The Delaware Water Gap National Recreation Area (DEWA) is a 70000 acre national recreation area administered by the National Park Service in northwest New Jersey and northeast Pennsylvania. It is centered around a 40 mi stretch of the Delaware River designated the Middle Delaware National Scenic River. At the area's southern end lies the Delaware Water Gap, a dramatic mountain pass where the river cuts between Blue Mountain and Kittatinny Mountain.

More than 4 million people visit the recreation area annually, many from the nearby New York metropolitan area, making it one of the most visited national park areas in the nation.

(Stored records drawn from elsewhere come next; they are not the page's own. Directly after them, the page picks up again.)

-- ==== Sys2Proof/Machine/Backward.lean ====
section
/-! DEFINITION. The backward pass: MMBWD, ZDRAIN and the wide gradient buffer (R193, R214 to R230). -/

namespace Sys2Proof.Machine
open Sys2Proof

/-! ### MMBWD (R217, R218, R220, R222) -/

/-- The checks of R217, in order. -/
def checkMmbwd (k : Nat) (m : BwdArgs) : M Unit := do
  let y := m.dy.toNat
  let x := m.dx.toNat
  let z := zCode 0 m.z.toNat
  let c ← getC k
  if (c.tile y).rows = 0 ∨ (c.tile y).st ≠ 2 then tileTrap y
  if (c.tile y).fmt ≠ 7 then tileTrap y
  if (c.tile x).rows = 0 ∨ (c.tile x).st ≠ 2 then tileTrap x
  if fmtClass (c.tile x).fmt ≠ 1 then tileTrap x
  if (c.tile x).rows ≠ (c.tile y).rows then tileTrap x
  checkZ k z (c.tile y).rows
  if c.poisoned y then poisonTrap k y
  if c.poisoned x then poisonTrap k x
  if m.acc && (c.tile z).st == 2 && c.poisoned z then poisonTrap k z
  if m.keep then
    if c.cellClass 0 ≠ 1 then tileTrap 0x3F
  else checkW k 0 m.w.toNat 1 (c.wTaken (wCode 0 m.w.toNat))

/-- Accept an MMBWD: its dX tile is FULL from now on, and RELY and RELX release their tiles after it (R217, R218). -/
def Core.acceptMmbwd (c : Core) (m : BwdArgs) : Core :=
  let y := m.dy.toNat
  let x := m.dx.toNat
  let z := zCode 0 m.z.toNat
  let op := BgOp.mmbwd y x (c.tile x).fmt (wCode 0 m.w.toNat) z m.acc m.keep m.tw (c.zHolds z)
  let c := { c with bg := c.bg ++ [op] }.zFull z 10
  let c := if m.rely then c.release y else c
  if m.relx then c.release x else c

/-- MMBWD (R217). -/
def execMmbwd (c : CoreId) (m : BwdArgs) (s : State) : Host.Outcome State Fault Refusal :=
  let w := instrWord (.mmbwd c m)
  let k := coreKey c
  runInstr c w false (do
    needCompute k w
    illegalIf w (m.keep && m.tw)
    groupFirst k [0, 1] (do
      needRoom k 0
      needRoom k 1
      checkMmbwd k m)
    modC k fun x => x.acceptMmbwd m
    return .next) s

/-- One token into the accumulators of array 1 (R218, R204): x(t, k) × dy(t, n) added to A[k][n] with one rounding. -/
def Core.accToken (c : Core) (x dy : List FV) : Core :=
  (List.range 1024).foldl (fun (c : Core) i =>
    let p := fvMul (x.getD (i / 32) .nan) (dy.getD (i % 32) .nan)
    let (b, f) := accum (some (c.acc.get 0 i).toNat) p
    { c with acc := c.acc.set 0 i (BitVec.ofNat 32 b) }.orMxflags f) c

/-- An uncorrectable error stands in a row of the tile. -/
def Tile.broken (t : Tile) : Bool := t.bad.any fun b => b % 4 == 2

/-- The accumulator residue that an injection makes fail (R230, R413). Its entry and MCHECK come with the next ZDRAIN (DEDUCED:
notes/assumptions/42). -/
def State.accResidue (s : State) (k : Nat) : Bool × State :=
  match s.takeArmed (unitOfKey k) 0x0107 (s.locOf k) with
  | (some _, s) => (true, s)
  | (none, s) => (false, s)

/-- Array 1's part of an MMBWD: every token of X and dY, in row order (R218, R219). `ybad`: dY held an uncorrectable error. -/
def State.accTiles (s : State) (k y x xf : Nat) (ybad : Bool) : State :=
  let rows := ((s.core k).tile y).rows
  let s := s.updCore k fun c => if c.mode1 then c else { c with cells1 := {}, acc := [], mode1 := true }
  let (bad, s) := (List.range rows).foldl (fun (acc : Bool × State) r =>
    let (b, s) := if x = y then (false, acc.2) else acc.2.meetRow k x r 2
    let s := if b then s.bgMchk k 0x0105 (tileAddr x r) else s
    let s := s.updCore k fun c => c.accToken ((c.tile x).token xf r 0) ((c.tile y).token 7 r 0)
    (acc.1 || b, s)) (ybad, s)
  let (res, s) := s.accResidue k
  (s.updCore k fun c => { c with
    atok := satAdd c.atok rows 0xFFFFFFFF
    apois := c.apois || bad || res }).meterMat k rows

/-- The oldest accepted MMBWD computes dX on array 0 and adds dW on array 1, once nothing before it holds its tiles and its W
register is FULL (R166, R218, R223). -/
def execMmbwdRun (c : CoreId) (s : State) : Host.Outcome State Fault Refusal :=
  let k := coreKey c
  let x := s.core k
  if s.corePowered k then
    match x.firstBg fun o => match o with
      | .mmbwd _ _ _ _ _ _ _ _ _ => true
      | _ => false with
    | some (i, .mmbwd dy dx xf w z acc keep tw held) =>
      if x.free? i (.mmbwd dy dx xf w z acc keep tw held) && (keep || (x.tile w).st == 2) then
        let ybad := (x.tile dy).broken
        let (wbad, s) := if keep then (false, s) else s.loadCells k 0 w tw
        let s := s.pass k 0 dy 7 z acc held wbad
        let s := s.accTiles k dy dx xf ybad
        .next (s.updCore k fun c => c.dropBg i)
      else .next s
    | _ => .next s
  else .next s

/-! ### ZDRAIN (R224, R225) -/

/-- The checks of R224, in order. -/
def checkZdrain (k z roff : Nat) (acc : Bool) : M Unit := do
  let c ← getC k
  checkZ k z (32 * (roff + 1))
  if acc && (c.tile z).st == 2 && c.poisoned z then poisonTrap k z

/-- ZDRAIN (R224). -/
def execZdrain (c : CoreId) (z roff : BitVec 3) (acc : Bool) (s : State) : Host.Outcome State Fault Refusal :=
  let w := instrWord (.zdrain c z roff acc)
  let k := coreKey c
  let zc := zCode 1 z.toNat
  runInstr c w false (do
    needCompute k w
    groupFirst k [1] (do
      needRoom k 1
      checkZdrain k zc roff.toNat acc)
    modC k fun x => { x with bg := x.bg ++ [BgOp.zdrain zc roff.toNat acc (x.zHolds zc)] }.zFull zc 10
    return .next) s

/-- Row n of the snapshot into a Z row: added with one rounding where the tile held data and ACC is set, else copied (R224). -/
def State.drainRow (s : State) (k z roff : Nat) (add : Bool) (snap : SMap W32) (n : Nat) : Bool × State :=
  let r := 32 * roff + n
  let vs := (List.range 32).map fun i => (snap.get 0 (32 * n + i)).toNat
  if add then
    let (prior, bad, s) := s.zRowBg k z r true
    let s := if bad then s.bgMchk k 0x0105 (tileAddr z r) else s
    let es := (List.range 32).map fun i => fp32Add (prior.getD i 0) (vs.getD i 0)
    (bad, (s.putRow k z r (packRow (es.map (·.1))) []).updCore k fun c => c.orMxflags (es.foldl (fun f e => f ||| e.2) 0))
  else (false, s.putRow k z r (packRow vs) [])

/-- The snapshot wave of a drain: the accumulators are copied into the drain shadow and cleared (R224, R225). -/
def Core.takeShadow (c : Core) : Core :=
  { c with shadow := some { snap := c.acc, idle := decide (c.atok = 0), pois := c.apois }
           acc := if c.mode1 then [] else c.acc, atok := 0, apois := false }

/-- The drain shadow is written into the Z tile (R224, R225). -/
def State.drain (s : State) (k z roff : Nat) (acc held : Bool) (w : Shadow) : State :=
  let snap := w.snap
  let idle := w.idle
  let pois := w.pois
  let s := s.updCore k fun c => { c with shadow := none }
  if idle && acc && held then s
  else
    let s := if held then s else s.updCore k fun c => c.updTile z fun t => { t with data := [], bad := [], poison := false }
    let (bad, s) := (List.range 32).foldl (fun (b : Bool × State) n =>
      let (e, s) := b.2.drainRow k z roff (acc && held) snap n
      (b.1 || e, s)) (false, s)
    let s := if bad then s.poisonTile k z 0x0105 else s
    if pois then
      ((s.poisonTile k z 0x0107).detect (unitOfKey k)
        { code := 0x0107, sev := 2, loc := s.locOf k, injected := true }).bgMchk k 0x0107 0
    else s

/-- The oldest ZDRAIN runs once nothing before it holds array 1 or its Z tile: the first command takes its snapshot, and BSTAT.DSH is
1 until the second has written the shadow (R225; DESIGN CHOICE: notes/assumptions/13). -/
def execZdrainWave (c : CoreId) (s : State) : Host.Outcome State Fault Refusal :=
  let k := coreKey c
  let x := s.core k
  if s.corePowered k then
    match x.firstBg (·.isDrain) with
    | some (i, .zdrain z roff acc held) =>
      if x.free? i (.zdrain z roff acc held) then
        match x.shadow with
        | none => .next (s.updCore k Core.takeShadow)
        | some w => .next ((s.drain k z roff acc held w).updCore k fun c => c.dropBg i)
      else .next s
    | _ => .next s
  else .next s

/-! ### The wide gradient buffer (R226 to R230) -/

/-- The checks of R228, in order. -/
def checkGacc (k word z : Nat) (row : W64) (source : Bool) : M Unit := do
  illegalIf word (!gradientHolding k)
  let c ← getC k
  illegalIf word (decide (32768 ≤ row.toNat) || decide (32768 < row.toNat + (c.tile z).rows))
  if (c.tile z).rows = 0 then tileTrap z
  if source then
    if (c.tile z).st = 3 then tileTrap z
    if c.zHolds z && c.poisoned z then poisonTrap k z

/-- Accept a GACC form: 2 ADD, 3 PUT, 4 GET (R227, R228). -/
def acceptGacc (k word form z : Nat) (a : Reg) : M Flow := do
  needCompute k word
  modC k fun c => c.runGroupOf z
  if (← getC k).gathering z then stall
  needRoom k ((z - 16) / 8)
  let row := (← getC k).rx a
  checkGacc k word z row (decide (form ≠ 4))
  modC k fun c =>
    let c := { c with bg := c.bg ++ [BgOp.gacc form z row.toNat (c.zHolds z)] }
    if form = 4 then c.zFull z 10 else c
  return .next

def execGaccAdd (c : CoreId) (k : BitVec 4) (a : Reg) (s : State) : Host.Outcome State Fault Refusal :=
  let w := instrWord (.gaccAdd c k a)
  runInstr c w false (acceptGacc (coreKey c) w 2 (16 + k.toNat) a) s
def execGaccPut (c : CoreId) (k : BitVec 4) (a : Reg) (s : State) : Host.Outcome State Fault Refusal :=
  let w := instrWord (.gaccPut c k a)
  runInstr c w false (acceptGacc (coreKey c) w 3 (16 + k.toNat) a) s
def execGaccGet (c : CoreId) (k : BitVec 4) (a : Reg) (s : State) : Host.Outcome State Fault Refusal :=
  let w := instrWord (.gaccGet c k a)
  runInstr c w false (acceptGacc (coreKey c) w 4 (16 + k.toNat) a) s

/-- A row of the buffer (R226). -/
def Core.gbRow (c : Core) (r : Nat) : List Nat := (List.range 32).map fun n => (c.gbuf.get 0 (32 * r + n)).toNat

/-- Read a buffer row: a corrected error is counted; answers whether an uncorrectable one stands there (R230). -/
def State.gbMeet (s : State) (k r : Nat) : Bool × State :=
  ((s.core k).gbBad.filter fun b => b / 8 == r).foldl (fun (acc : Bool × State) b =>
    let fix := b % 4 == 1
    let s := acc.2.detect (unitOfKey k)
      { code := 0x0108, sev := if fix then 1 else 2, loc := acc.2.locOf k, injected := decide (4 ≤ b % 8) }
    if fix then (acc.1, s.updCore k fun c => { c with gbBad := c.gbBad.filter (· != b) })
    else (true, s.bgMchk k 0x0108 0)) (false, s)

/-- Write a buffer row; an armed injection stores an error in it (R226, R414). -/
def State.gbPut (s : State) (k r : Nat) (vs : List Nat) : State :=
  let (e, s) := s.armedErr (unitOfKey k) [0x0108] (s.locOf k)
  s.updCore k fun c => { c with
    gbuf := vs.zipIdx.foldl (fun m v => m.set 0 (32 * r + v.2) (BitVec.ofNat 32 v.1)) c.gbuf
    gbBad := c.gbBad.filter (fun b => b / 8 != r) ++ (if e = 0 then [] else [r * 8 + e]) }

/-- Set or clear the bit of a segment of 512 rows in GBPOIS (R230). -/
def Core.markSeg (c : Core) (seg : Nat) (b : Bool) : Core :=
  { c with gbpois := if b then c.gbpois ||| w64 (2 ^ seg) else c.gbpois &&& ~~~(w64 (2 ^ seg)) }

/-- One row of a GACC (R227, R230). Answers whether the Z tile (ADD, PUT) or the buffer (GET) gave an uncorrectable word. -/
def State.gaccRow (s : State) (k form z row : Nat) (held : Bool) (r : Nat) : Bool × State :=
  let g := row + r
  if form = 4 then
    let (bad, s) := s.gbMeet k g
    (bad, s.putRow k z r (packRow ((s.core k).gbRow g)) [])
  else
    let (vs, zbad, s) := s.zRowBg k z r held
    let s := if zbad then s.bgMchk k 0x0105 (tileAddr z r) else s
    if form = 3 then (zbad, s.gbPut k g vs)
    else
      let (bad, s) := s.gbMeet k g
      let s := if bad then s.updCore k fun c => c.markSeg (g / 512) true else s
      let old := (s.core k).gbRow g
      let es := (List.range 32).map fun i => fp32Add (old.getD i 0) (vs.getD i 0)
      (zbad, (s.gbPut k g (es.map (·.1))).updCore k fun c => c.orMxflags (es.foldl (fun f e => f ||| e.2) 0))

/-- A GACC's rows, then the poison it leaves (R193, R230). A GET that itself reads an uncorrectable buffer word leaves GBPOIS.SEG as
it was (DESIGN CHOICE: notes/assumptions/181). -/
def State.gacc (s : State) (k form z row : Nat) (held : Bool) : State :=
  let rows := ((s.core k).tile z).rows
  let (bad, s) := (List.range rows).foldl (fun (b : Bool × State) r =>
    let (e, s) := b.2.gaccRow k form z row held r
    (b.1 || e, s)) (false, s)
  let segs := rangeFrom (row / 512) ((row + rows - 1) / 512 + 1 - row / 512)
  if form = 4 then
    let stained := segs.any fun g => (s.core k).gbpois.getLsbD g
    let s := s.updCore k fun c => c.updTile z fun t => { t with poison := bad || stained, pdet := 0x0108 }
    if stained then
      (s.detect (unitOfKey k) { code := 0x0108, sev := 2, loc := s.locOf k, injected := true }).bgMchk k 0x0108 0
    else s
  else if bad then s.updCore k fun c => segs.foldl (fun c g => c.markSeg g true) c
  else if form = 3 then
    s.updCore k fun c => segs.foldl (fun c g =>
      if row ≤ 512 * g ∧ 512 * g + 512 ≤ row + rows then c.markSeg g false else c) c
  else s

/-- The oldest GACC uses the buffer port, once nothing before it holds its Z tile (R229). -/
def execGaccRun (c : CoreId) (s : State) : Host.Outcome State Fault Refusal :=
  let k := coreKey c
  let x := s.core k
  if s.corePowered k then
    match x.firstBg (·.isGacc) with
    | some (i, .gacc form z row held) =>
      if x.free? i (.gacc form z row held) then .next ((s.gacc k form z row held).updCore k fun c => c.dropBg i) else .next s
    | _ => .next s
  else .next s

end Sys2Proof.Machine
end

Canoeing, kayaking, and rafting trips down the river are popular in the summer. Other activities include hiking, rock climbing, swimming, fishing, hunting, camping, cycling, cross-country skiing, and horseback riding. Worthington State Forest and a section of the long-distance Appalachian Trail are located within the area, alongside numerous waterfalls and historic sites.

The region, known historically as the Minisink, was inhabited by the Munsee at the time of Dutch and French Huguenot colonization in the late 17th century. The national recreation area was established in 1965 ahead of a dam project which would have flooded a large region north of the Water Gap. Over 15,000 people were displaced as the U.S. Army Corps of Engineers acquired land for the reservoir. The controversial project was ultimately canceled in 1978 and the land transferred to the recreation area.

There are efforts as of 2022 to re-designate the area as a national park, the first in New Jersey or Pennsylvania.

==Description==

The recreation area includes parts of Sussex and Warren counties in New Jersey, and Monroe, Northampton, and Pike counties in Pennsylvania. The Appalachian Trail runs along much of the eastern boundary of the park and is maintained and updated by the New York–New Jersey Trail Conference.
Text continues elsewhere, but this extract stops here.